Scenario: I have a complex Asp.net app serving various units through programmatically constructed control collections in HttpModules. Some of these controls use Asp.NET Ajax.

Across many different units, ScriptResource.axd averages a transfer size of ~27k.

I have a ceiling that only allows ~3k for it.

There definitely isn't time to retrofit all the Ajax functionality with jQuery or hand-rolled js functions or whatnot. We already have the .axd coming over with gzip encoding (uncompressed it's more like 97k). It's often cached, but that doesn't matter: I have to hit a hard, low, externally-imposed limit on first-request total transfer size... markup, scripts, images & all summed up a-la firebug. I've been avoiding the .axds, but there really isn't anywhere else to shave bytes, and I have 24k to go.

Any ideas? Am I sunk?

Possible approaches: I'm not yet using Asp.NET 3.5 SP1's compositescript functionality, but I figure that would only save on request/response headers, and I'm not even sure headers count against me.

I don't have any other ideas other than something radical, like creating a response filter that uses reflection & some dictionaries to figure out what js functions are actually needed,开发者_C百科 and only emit those. I could cache the resulting list for each unit, since I have a low response time ceiling as well, and I don't think the .axds change from one request to another. Is this feasible? Any other ideas? ...what if I buy beer for the hero with a solution?


Reflection is possibly a good idea. Also, look for parts that are rarely used and find another way around it or operate without that functionality. Also, compress the Ajax scripts as much as you can (YUI Compressor works well for JavaScript).

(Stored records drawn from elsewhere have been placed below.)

-- ==== Sys2Proof/Laws/Still.lean ====
section
/-! SUPPORT. What the blocks leave alone when they act on one another: the queue of commands, the power controller, the slot
counter, what the command link has taken in, the number of reply positions in use, the settings of the voice port, and the
non-volatile memory with the protection in force. One lemma for each function of the blocks. -/

namespace Sys2Proof.Machine

open Sys2Proof

/-- The parts of the state that no block changes while it acts for another. -/
structure Still where
  pending : List Instr
  power : Power
  now : Slot
  receiver : Receiver
  inbox : List Tagged
  sending : Option Sending
  clrdy : Bool
  used : Nat
  settings : VoiceSettings
  flash : Flash
  descriptor : Descriptor
  fault : Bool

/-- These parts of a state. -/
def State.still (s : State) : Still :=
  { pending := s.pending, power := s.power, now := s.now, receiver := s.link.receiver, inbox := s.link.inbox,
    sending := s.link.sending, clrdy := s.link.clrdy, used := s.link.used, settings := s.voice.settings,
    flash := s.store.flash, descriptor := s.store.descriptor, fault := s.store.fault }

/-- What every turn of a fold keeps, the fold keeps. -/
theorem foldl_keeps {σ α γ : Type} (v : σ → γ) (f : σ → α → σ) (l : List α) (p : σ) (h : ∀ p a, v (f p a) = v p) :
    v (l.foldl f p) = v p := by
  induction l generalizing p with
  | nil => rfl
  | cons a l ih => exact (ih _).trans (h p a)

/-! ### Updates -/

theorem State.modSub_still (s : State) (x f) : (s.modSub x f).still = s.still := rfl

theorem State.modCal_still (s : State) (f) : (s.modCal f).still = s.still := rfl

theorem State.modMeas_still (s : State) (x f) : (s.modMeas x f).still = s.still := rfl

theorem State.modText_still (s : State) (x f) : (s.modText x f).still = s.still := rfl

theorem State.modCtx_still (s : State) (f) : (s.modCtx f).still = s.still := rfl

theorem State.report_still (s : State) (r) : (s.report r).still = s.still := rfl

theorem State.post_still (s : State) (a b) : (s.post a b).still = s.still := rfl

theorem State.postSub_still (s : State) (a b) : (s.postSub a b).still = s.still := rfl

theorem State.reportSkips_still (s : State) (ks : List Skip) : (s.reportSkips ks).still = s.still :=
  foldl_keeps State.still _ ks s fun _ _ => rfl

theorem State.setCall_still (s : State) (i : CallId) (r : CallRec) : (s.setCall i r).still = s.still := by cases i
    <;> rfl

theorem State.withdrawOpt_still (s : State) (z0 : Option WinId) : (s.withdrawOpt z0).still = s.still := by cases z0
    <;> rfl

theorem State.answer_still (s : State) (ticket : Nat) (st : Status) (res : Result) : (s.answer ticket st res).still
    = s.still := by
  unfold State.answer
  split
  next r h =>
    have hl := List.length_eraseP_of_mem (p := fun q => decide (q.ticket = ticket)) (List.mem_of_find?_eq_some h)
        (List.find?_some (p := fun q : Reserved => decide (q.ticket = ticket)) h)
    have hpos : 0 < s.link.reserved.length := List.length_pos_of_mem (List.mem_of_find?_eq_some h)
    simp only [State.still, State.fill, State.modLink, Link.used, List.length_append, List.length_cons,
        List.length_nil, hl]
    congr 1; omega
  next => rfl

theorem State.refuse_still (s : State) (ticket : Nat) (st : Status) : (s.refuse ticket st).still = s.still :=
    s.answer_still ..

theorem Voice.start_settings (v : Voice) : v.start.settings = v.settings := by unfold Voice.start; split <;> rfl

theorem Voice.stop_settings (v : Voice) : v.stop.settings = v.settings := by unfold Voice.stop; split <;> rfl

theorem Voice.add_settings (v : Voice) (e) : (v.add e).settings = v.settings := by unfold Voice.add; grind

theorem Voice.enterHold_settings (v : Voice) : v.enterHold.settings = v.settings := rfl

theorem Voice.resume_settings (v : Voice) : v.resume.settings = v.settings := by unfold Voice.resume; split <;> rfl

theorem Voice.discardUp_settings (v : Voice) : v.discardUp.settings = v.settings := by unfold Voice.discardUp; split
    <;> rfl

theorem State.modVoice_settings (s : State) (f : Voice → Voice) (h : (f s.voice).settings = s.voice.settings) :
    (s.modVoice f).still = s.still := by
  simp [State.still, State.modVoice, h]

theorem State.voiceStart_still (s : State) : (s.modVoice Voice.start).still = s.still := s.modVoice_settings _
    (Voice.start_settings _)

theorem State.voiceStop_still (s : State) : (s.modVoice Voice.stop).still = s.still := s.modVoice_settings _
    (Voice.stop_settings _)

I totally second Andrew's comment. There are two things that you should do from configuration perspective though.

Gzip (which you have already done) Script Mode = Release (which will get rid of white spaces).

Other than that, there is one more option... and that is to NOT use Microsoft AJAX Library at all. You may choose to write your own library for Ajaxification and use only the things that you want. The question that would still remain is... is it worth the pain? If it is, go for it. keep in mind though, that a lot of pain with writing your own library is not that it is difficult to write. The real headache is to maintain what you write, test it on all the platforms that are available, and fix the bugs... retest...and so on... you get the idea!